/-- Every step of the table, each whole and indivisible. -/
inductive Instr where
  -- boot, reset and the datum
  | boot (compat priSel : Bool) (fails : List (Nat × Nat))
  | cartoucheRestart
  | porstNLow
  | internalReset
  | wrstNLow
  | wrstNRelease (fails : List (Nat × Nat))
  | resetStuck
  | datum (gpio : W32) (contourClocks : Nat)
  -- SYS and the register path
  | sysCompatWrite (v : Bool)
  | sysGpioset (m : W32)
  | sysGpioclr (m : W32)
  | registerWrite (m : Master) (addr : BitVec 40) (v : W32)
  | captureRead (m : Master) (addr : BitVec 40)
  | dispatch (c : CoreId)
  -- Brorok: integer ALU
  | add (c : CoreId) (rd ra rb : Reg)
  | sub (c : CoreId) (rd ra rb : Reg)
  | and (c : CoreId) (rd ra rb : Reg)
  | or (c : CoreId) (rd ra rb : Reg)
  | xor (c : CoreId) (rd ra rb : Reg)
  | nor (c : CoreId) (rd ra rb : Reg)
  | slt (c : CoreId) (rd ra rb : Reg)
  | sltu (c : CoreId) (rd ra rb : Reg)
  | sll (c : CoreId) (rd ra rb : Reg)
  | srl (c : CoreId) (rd ra rb : Reg)
  | sra (c : CoreId) (rd ra rb : Reg)
  | slli (c : CoreId) (rd ra : Reg) (sh : BitVec 6)
  | srli (c : CoreId) (rd ra : Reg) (sh : BitVec 6)
  | srai (c : CoreId) (rd ra : Reg) (sh : BitVec 6)
  | adds (c : CoreId) (rd ra rb : Reg)
  | subs (c : CoreId) (rd ra rb : Reg)
  | min (c : CoreId) (rd ra rb : Reg)
  | max (c : CoreId) (rd ra rb : Reg)
  | minu (c : CoreId) (rd ra rb : Reg)
  | maxu (c : CoreId) (rd ra rb : Reg)
  | clz (c : CoreId) (rd ra : Reg)
  | popc (c : CoreId) (rd ra : Reg)
  -- multiply and divide
  | mul (c : CoreId) (rd ra rb : Reg)
  | mulh (c : CoreId) (rd ra rb : Reg)
  | mulhu (c : CoreId) (rd ra rb : Reg)
  | muls (c : CoreId) (rd ra rb : Reg)
  | div (c : CoreId) (rd ra rb : Reg)
  | divu (c : CoreId) (rd ra rb : Reg)
  | rem (c : CoreId) (rd ra rb : Reg)
  | remu (c : CoreId) (rd ra rb : Reg)
  -- immediates
  | addi (c : CoreId) (rd ra : Reg) (imm : BitVec 16)
  | andi (c : CoreId) (rd ra : Reg) (imm : BitVec 16)
  | ori (c : CoreId) (rd ra : Reg) (imm : BitVec 16)
  | xori (c : CoreId) (rd ra : Reg) (imm : BitVec 16)
  | slti (c : CoreId) (rd ra : Reg) (imm : BitVec 16)
  | sltiu (c : CoreId) (rd ra : Reg) (imm : BitVec 16)
  | lui (c : CoreId) (rd : Reg) (imm : BitVec 16)
  | orh (c : CoreId) (rd ra : Reg) (imm : BitVec 16)
  | ort (c : CoreId) (rd ra : Reg) (imm : BitVec 16)
  -- loads and stores
  | lb (c : CoreId) (hint : BitVec 2) (rt ra : Reg) (disp : BitVec 14)
  | lbu (c : CoreId) (hint : BitVec 2) (rt ra : Reg) (disp : BitVec 14)
  | lh (c : CoreId) (hint : BitVec 2) (rt ra : Reg) (disp : BitVec 14)
  | lhu (c : CoreId) (hint : BitVec 2) (rt ra : Reg) (disp : BitVec 14)
  | lw (c : CoreId) (hint : BitVec 2) (rt ra : Reg) (disp : BitVec 14)
  | lwu (c : CoreId) (hint : BitVec 2) (rt ra : Reg) (disp : BitVec 14)
  | ld (c : CoreId) (hint : BitVec 2) (rt ra : Reg) (disp : BitVec 14)
  | sb (c : CoreId) (hint : BitVec 2) (rt ra : Reg) (disp : BitVec 14)
  | sh (c : CoreId) (hint : BitVec 2) (rt ra : Reg) (disp : BitVec 14)
  | sw (c : CoreId) (hint : BitVec 2) (rt ra : Reg) (disp : BitVec 14)
  | sd (c : CoreId) (hint : BitVec 2) (rt ra : Reg) (disp : BitVec 14)
  -- branches and jumps
  | beq (c : CoreId) (ra rb : Reg) (off : BitVec 16)
  | bne (c : CoreId) (ra rb : Reg) (off : BitVec 16)
  | blt (c : CoreId) (ra rb : Reg) (off : BitVec 16)
  | bge (c : CoreId) (ra rb : Reg) (off : BitVec 16)
  | bltu (c : CoreId) (ra rb : Reg) (off : BitVec 16)
  | bgeu (c : CoreId) (ra rb : Reg) (off : BitVec 16)
  | j (c : CoreId) (off : BitVec 26)
  | jal (c : CoreId) (off : BitVec 26)
  | jr (c : CoreId) (ra : Reg)
  | jalr (c : CoreId) (rd ra : Reg)
  -- system
  | mfc (c : CoreId) (rd : Reg) (creg : BitVec 6)
  | mtc (c : CoreId) (creg : BitVec 6) (ra : Reg)
  | trap (c : CoreId) (code : BitVec 6)
  | eret (c : CoreId)
  | iinv (c : CoreId)
  | cinv (c : CoreId) (ra : Reg)
  | cinva (c : CoreId)
  | aadd (c : CoreId) (size : BitVec 2) (rd ra rb : Reg)
  | acas (c : CoreId) (size : BitVec 2) (rd ra rb rc : Reg)
  | fence (c : CoreId)
  | deadline (c : CoreId)
  | eccUncorr (c : CoreId)
  -- cell instructions
  | post (c : CoreId) (rd ra : Reg)
  | postBusy (c : CoreId)
  | delay (c : CoreId) (rd ra rb : Reg)
  | done (c : CoreId) (ra : Reg)
  | solve (c : CoreId) (rd ra rb : Reg)
  | tsamp (c : CoreId) (rd : Reg) (sel : BitVec 5)
  | qmul (c : CoreId) (rd ra rb : Reg) (sh : BitVec 5) (l k : Bool)
  | qmac (c : CoreId) (rd ra rb : Reg) (sh : BitVec 5) (l k : Bool)
  | luti (c : CoreId) (rd ra rb : Reg)
  -- exceptional ends
  | illegal (c : CoreId) (word : W32)
  | looponly (c : CoreId) (word : W32)
  | badcmd (src : BadSrc)
  -- DMA commands and reads
  | start (src : EngSrc)
  | halt (src : EngSrc)
  | dmaReadStat (c : CoreId) (rd rb : Reg)
  | dmaReadCnt (c : CoreId) (rd rb : Reg)
  | dmaReadLevel (c : CoreId) (rd rb : Reg)
  -- Work Dispatcher
  | delayExpiry
  | stationMove
  | heldEventAccept
  | pendQueue (entry : Nat)
  | evtCtlWrite (entry : Nat) (v : W32)
  | cancel (m : Master) (handle : BitVec 16)
  | hquery (m : Master) (handle : BitVec 16)
  | crsizeWrite (v : W32)
  -- Traverse commands
  | enable (src : TrvSrc)
  | disable (src : TrvSrc)
  | stop (src : TrvSrc)
  | qstop (src : TrvSrc)
  | clearFault (src : TrvSrc)
  | mode (src : TrvSrc)
  | xtarget (src : TrvSrc)
  | vstart (src : TrvSrc)
  | a1 (src : TrvSrc)
  | v1 (src : TrvSrc)
  | amax (src : TrvSrc)
  | vmax (src : TrvSrc)
  | dmax (src : TrvSrc)
  | d1 (src : TrvSrc)
  | vstop (src : TrvSrc)
  | qdec (src : TrvSrc)
  | vjog (src : TrvSrc)
  | setpos (src : TrvSrc)
  | swlimLo (src : TrvSrc)
  | swlimHi (src : TrvSrc)
  | axisCfg (src : TrvSrc)
  | limCfg (src : TrvSrc)
  | debounce (src : TrvSrc)
  | chatterWin (src : TrvSrc)
  | stallCfg (src : TrvSrc)
  | motor (src : TrvSrc)
  | stallflow (src : TrvSrc)
  | encCpr (src : TrvSrc)
  | pathCommit (src : TrvSrc)
  | gearMaster (src : TrvSrc)
  | gearRatio (src : TrvSrc)
  | gearArmpos (src : TrvSrc)
  | gearArm (src : TrvSrc)
  | gearRamp (src : TrvSrc)
  | gearDisarm (src : TrvSrc)
  | homeCfg (src : TrvSrc)
  | homeVsearch (src : TrvSrc)
  | homeVlatch (src : TrvSrc)
  | homeOffset (src : TrvSrc)
  | homeBackoff (src : TrvSrc)
  | homeMaxdist (src : TrvSrc)
  | homeStart (src : TrvSrc)
  -- Traverse reads (ENGR with eng 0 or 1)
  | trvReadStat (c : CoreId) (hub : Bool) (rd rb : Reg)
  | trvReadFlag (c : CoreId) (hub : Bool) (rd rb : Reg)
  | trvReadPosition (c : CoreId) (hub : Bool) (rd rb : Reg)
  | trvReadSpeed (c : CoreId) (hub : Bool) (rd rb : Reg)
  | trvReadAccel (c : CoreId) (hub : Bool) (rd rb : Reg)
  | trvReadXtarget (c : CoreId) (hub : Bool) (rd rb : Reg)
  | trvReadMaster (c : CoreId) (hub : Bool) (rd rb : Reg)
  | trvReadLoad (c : CoreId) (hub : Bool) (rd rb : Reg)
  | trvReadLatched (c : CoreId) (hub : Bool) (rd rb : Reg)
  | trvReadPlan (c : CoreId) (hub : Bool) (rd rb : Reg)
  | trvReadGrem (c : CoreId) (hub : Bool) (rd rb : Reg)
  | trvReadStored (c : CoreId) (hub : Bool) (rd rb : Reg) (code : BitVec 7)
  -- Traverse events
  | jogTimeout (die axis : Nat)
  | debounceExpiry (die axis : Nat) (input : Fin 3)
  | stall (die axis : Nat)
  | indexCapture (n : Fin 16)
  | idxArm (n : Fin 16)
  -- SLE
  | sleSample (die : Nat) (start : Nat) (order : List Nat)
  | offcntExpiry (die axis : Nat)
  | load (src : EngSrc)
  | loadPerformed (die : Nat)
  | free (src : EngSrc)
  | gtab (src : EngSrc)
  | coef (src : EngSrc)
  | bank (src : BankSrc)
  | lmode (src : EngSrc)
  | lmcfg (src : EngSrc)
  | inbind (src : EngSrc)
  | outbind (src : EngSrc)
  | axcfg (src : EngSrc)
  | hocfg (src : EngSrc)
  | sleReadStat (c : CoreId) (rd rb : Reg)
  | sleReadFlag (c : CoreId) (rd rb : Reg)
  | sleReadInteg (c : CoreId) (rd rb : Reg) (k : Fin 4)
  | sleReadRmp (c : CoreId) (rd rb : Reg)
  | sleReadPred (c : CoreId) (rd rb : Reg)
  | sleReadPlaus (c : CoreId) (rd rb : Reg)
  | sleReadOutput (c : CoreId) (rd rb : Reg) (o : Fin 4)
  | sleReadInput (c : CoreId) (rd rb : Reg) (k : Fin 8)
  | sleReadAge (c : CoreId) (rd rb : Reg) (k : Fin 8)
  | sleReadCoefA (c : CoreId) (rd rb : Reg) (slot : Fin 32)
  | sleReadCoefB (c : CoreId) (rd rb : Reg) (slot : Fin 32)
  | sleReadCfg (c : CoreId) (rd rb : Reg) (ho : Bool)
  | sleReadLmcfg (c : CoreId) (rd rb : Reg) (bank : Bool) (m : Fin 4)
  | sleReadInbind (c : CoreId) (rd rb : Reg) (k : Fin 5)
  | sleReadOutbind (c : CoreId) (rd rb : Reg) (o : Fin 4)
  -- TRI
  | batchStart (die : Nat)
  | chol (die item : Nat)
  | ldlt (die item : Nat)
  | lu (die item : Nat)
  | qr (die item : Nat)
  | trsv (die item : Nat)
  | trsm (die item : Nat)
  | refine (die item : Nat)
  | boxqp (die item : Nat) (sweeps : Nat)
  | batchEnd (die : Nat)
  | abort (src : EngSrc)
  | slotclr (src : EngSrc)
  | tau (src : EngSrc)
  | triReadStat (c : CoreId) (rd rb : Reg)
  | triReadDone (c : CoreId) (rd rb : Reg)
  | triReadTau (c : CoreId) (rd rb : Reg)
  | triReadCnt (c : CoreId) (rd rb : Reg)
  | triReadMiss (c : CoreId) (rd rb : Reg)
  -- Contour safety system
  | processorResult (arms : List ProcArm)
  | decision
  | tss1Expiry (arm : Nat)
  | ssmAutoresume (arm : Nat)
  | lockstep
  | inDisc (pair : Fin 8)
  | testPulse (src : Bool)
  | inTest (pair : Fin 8)
  | outFail (pair : OutReadback)
  | outputTestPulse (output : Fin 16) (follows : Bool)
  | imgCrc (scope : Nat) (hardwired : Bool) (bad : Bool)
  | safetyImageLoad
  | imageCheckDone (agree : Bool)
  | imageTakesEffect
  -- Cartouche
  | conversion (input : Fin 8) (reading : Int) (ovr senseLow : Bool) (lag : Nat)
  | chopEdge (ch : Fin 8)
  | staticUpdate (ch : Fin 8)
  | modeStatic (ch : Fin 8)
  | modeTransfer (ch : Fin 8)
  | zero (ch : Fin 8)
  | tare (ch : Fin 8)
  | tareval (ch : Fin 8) (v : BitVec 24)
  | clrtare (ch : Fin 8)
  | notstable (ch : Fin 8)
  | windowRequest
  | windowEnd (ch : Fin 8)
  | unseal
  | benchmark
  | program
  | trailAck
  | reseal
  | timeout
  -- Vistonik
  | linkChange (chB : Bool) (port : Bool) (host : Bool) (up speedOk : Bool)
  | portCfgWrite (chB : Bool) (port : Bool) (v : W32)
  | cutThroughForward (chB : Bool) (port : Bool) (rx : BusRx) (residence16 : Nat)
  | heldFrameSend (chB : Bool) (port : Bool) (residence16 : Nat)
  | dataReceive (chB : Bool) (port : Bool) (rx : BusRx)
  | syncReceive (chB : Bool) (port : Bool) (rx : BusRx)
  | coldstartReceive (chB : Bool) (port : Bool) (rx : BusRx)
  | claimReceive (chB : Bool) (port : Bool) (rx : BusRx)
  | dlyreqReceive (chB : Bool) (port : Bool) (rx : BusRx)
  | dlyrespReceive (chB : Bool) (port : Bool) (rx : BusRx)
  | slotTransmit (chB : Bool) (slot : Nat) (startsBy : SlotSend)
  | linkWindow (chB : Bool)
  | clockCorrection
  | listenTimeout
  | roundFailed
  | integrateDone
  | lostsync
  | leaderTakeover
  | grantRelease (chB : Bool) (slot : Nat)
  | modeSwitch
  | modeCancel
  | busEnable (on : Bool)
  | vbaStart
  | graticuleLoad
  | modeRequest (target : BitVec 3)
  | release (chB : Bool) (slot : BitVec 10)
  | zw0Write (v : W32)
  | zw1Write (m : Master) (v : W32)
  -- Meridian and the host ports
  | stepRequest
  | bindRequest
  | hostPortEnable (portB : Bool) (on : Bool)
  | hostFrameReceive (portB : Bool) (rx : HostRx)
  | hostFrameTransmit (portB : Bool) (frac : BitVec 16)
  | rxtsRead (portB : Bool)
  | txtsRead (portB : Bool)
  -- DMA steps and memory
  | linear (die ch : Nat)
  | fill (die ch : Nat)
  | strided (die ch : Nat)
  | gather (die ch : Nat)
  | scatter (die ch : Nat)
  | burstComplete (die ch : Nat) (linkErrs : Nat)
  | handBack (die ch : Nat)
  | poll (die ch : Nat)
  | scrubVisit (die bank : Nat)
  | memRetWrite (die : Nat) (v : W32)
  | bankWake (die bank : Nat)
  -- cell and sheet service
  | shut
  | resume
  | shutdownComplete
  | drainComplete (die : Nat)
  | retire
  | survey
  | surveyEnd (mask : BitVec 4)
  | readmit
  | readmissionChecks (die : Nat) (failed : Nat)
  -- Surveyor
  | confirm
  | sfyswitch
  | sfyRestart
  | rollback
  | flashwr (verifyOk : Bool)
  | resetMask (src : SignedSrc) (fails : List (Nat × Nat))
  | keyenrol (src : SignedSrc)
  | sensorSample (temps : List (Nat × Int)) (rails : List (Nat × Nat))
  -- redundancy and power
  | actInChange (level : Bool)
  | takeover
  | heartbeatSend
  | heartbeatReceive (payload : List Byte)
  | plost
  | shadowDigest
  | isolate
  | rejoin
  | feedSample (mvA maA mvB maB mvOr : Nat)
  | rev (feedB : Bool)
  | block (feedB : Bool) (on : Bool)
  | blktmoExpiry (feedB : Bool)
  | latentUpdate
  | clkFail
  | safeInputChange (n : Fin 16) (level : Bool)
  | encoderTransition (n : Fin 16) (a b : Bool)
  deriving DecidableEq, Repr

_____

# Problem to work on
With the line that has "lbu (c : CoreId)" as the first and the line that has "ld (c : CoreId)" as the last, repeat exactly that run of lines above and no more.

# Task result
  | lbu (c : CoreId) (hint : BitVec 2) (rt ra : Reg) (disp : BitVec 14)
  | lh (c : CoreId) (hint : BitVec 2) (rt ra : Reg) (disp : BitVec 14)
  | lhu (c : CoreId) (hint : BitVec 2) (rt ra : Reg) (disp : BitVec 14)
  | lw (c : CoreId) (hint : BitVec 2) (rt ra : Reg) (disp : BitVec 14)
  | lwu (c : CoreId) (hint : BitVec 2) (rt ra : Reg) (disp : BitVec 14)
  | ld (c : CoreId) (hint : BitVec 2) (rt ra : Reg) (disp : BitVec 14)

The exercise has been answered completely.